::: Exercise input

/-- Settles O56: a challenge, a response (`debugResponse_judged`), and the ends of a session (`endSession_session`). -/
theorem debugSessionsOpenAndClose : Obligations.DebugSessionsOpenAndClose := by
  intro s hr f level scope mins bad ends
  have hruns (hd : domOn Dom.sec s = true) (code : Nat) (h : s.sec.cmd = some code) : runs code s = true := by simp [runs, hr, hd, h]
  refine ⟨fun hd => ⟨fun h => ⟨fun h2 h3 => ?_, fun hl hlock => ?_, fun hl hlock => ?_⟩, fun h => ⟨fun hbad => ?_, fun hgood hst => ?_,
    fun hgood hlevel hnone hdbg htrailer => ?_⟩, fun h => ?_⟩, fun h => ?_, fun h => ?_, fun h => ?_⟩
  · rw [show exec .debugChallenge s = .next (settle (debugChallenge s)) from settled_of _ (hruns hd _ h), debugChallenge, if_pos ⟨h2, h3⟩]
    rfl
  · rw [show exec .debugChallenge s = .next (settle (debugChallenge s)) from settled_of _ (hruns hd _ h), debugChallenge,
      if_neg (by omega), if_pos hlock]
    rfl
  · refine ⟨debugChallenge s, (freeBytes 28 16 s).1, settled_of _ (hruns hd _ h), ?_, by simp [freeBytes]⟩
    rw [debugChallenge, if_neg (by omega), if_neg (by simp [hlock])]
    rfl
  · rw [show exec .debugResponse s = .next (settle (debugResponse s)) from settled_of _ (hruns hd _ h), debugResponse]
    simp only
    rw [if_pos hbad]
    rfl
  · rw [show exec .debugResponse s = .next (settle (debugResponse s)) from settled_of _ (hruns hd _ h), debugResponse]
    simp only
    rw [if_neg hgood, if_pos]
    · rfl
    · rcases hst with hp | hs
      · simp [show levelPermitted (rdLE (request 0 4 s) 0 1) s = false from hp]
      · simp [hs]
  · have hjudged := debugResponse_judged hgood hlevel hnone hdbg htrailer
    refine ⟨debugResponse s, settled_of _ (hruns hd _ h), ?_⟩
    cases hok : responseOk level s with
    | true =>
      rw [hjudged, if_pos hok, sec_endCmd, secEvent_sec]
      exact ⟨rfl, fun _ => ⟨rfl, rfl⟩, by simp⟩
    | false =>
      rw [hjudged, if_neg (by rw [show responseOk (rdLE (request 0 4 s) 0 1) s = false from hok]; simp)]
      obtain ⟨hnonce, hsession, hfails, hlocked⟩ := responseFails_sec (setSec { s.sec with nonce := none } s)
      exact ⟨hnonce, by simp, fun _ => ⟨hsession.trans hnone, hfails, hlocked⟩⟩
  · exact ⟨_, settled_of _ (hruns hd _ h), endSession_session 0 s⟩
  · exact ⟨_, settled_of _ (by simp [hr, h]), endSession_session 0 s⟩
  · exact ⟨_, settled_of _ (by simp [hr, h]), endSession_session 1 s⟩
  · exact settled_not _ (by simp [h])

end Sys2Proof.Machine
end

section
/-!
USB messages, LINK events and failed host memory accesses.
-/
namespace Sys2Proof.Machine
open Sys2Proof

/-! ### USB messages -/

theorem exec_ringPush {m : List Byte} {s : State} (hu : usbOn s = true) (ht : PM.typ m = 1) :
    exec (.ringPush m) s = .next (ringPush m s) := by
  change execRingPush m s = _
  rw [execRingPush, onlyIf, if_pos (by simp [hu, ht])]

::::::

** What the task requires **
Retype exactly the lines of the data above that fall between the line with "h), endSession_session 0 s⟩" and the line with "(hu : usbOn", inclusive, and add nothing.

** Exercise result **
  · exact ⟨_, settled_of _ (hruns hd _ h), endSession_session 0 s⟩
  · exact ⟨_, settled_of _ (by simp [hr, h]), endSession_session 0 s⟩
  · exact ⟨_, settled_of _ (by simp [hr, h]), endSession_session 1 s⟩
  · exact settled_not _ (by simp [h])

end Sys2Proof.Machine
end

section
/-!
USB messages, LINK events and failed host memory accesses.
-/
namespace Sys2Proof.Machine
open Sys2Proof

/-! ### USB messages -/

theorem exec_ringPush {m : List Byte} {s : State} (hu : usbOn s = true) (ht : PM.typ m = 1) :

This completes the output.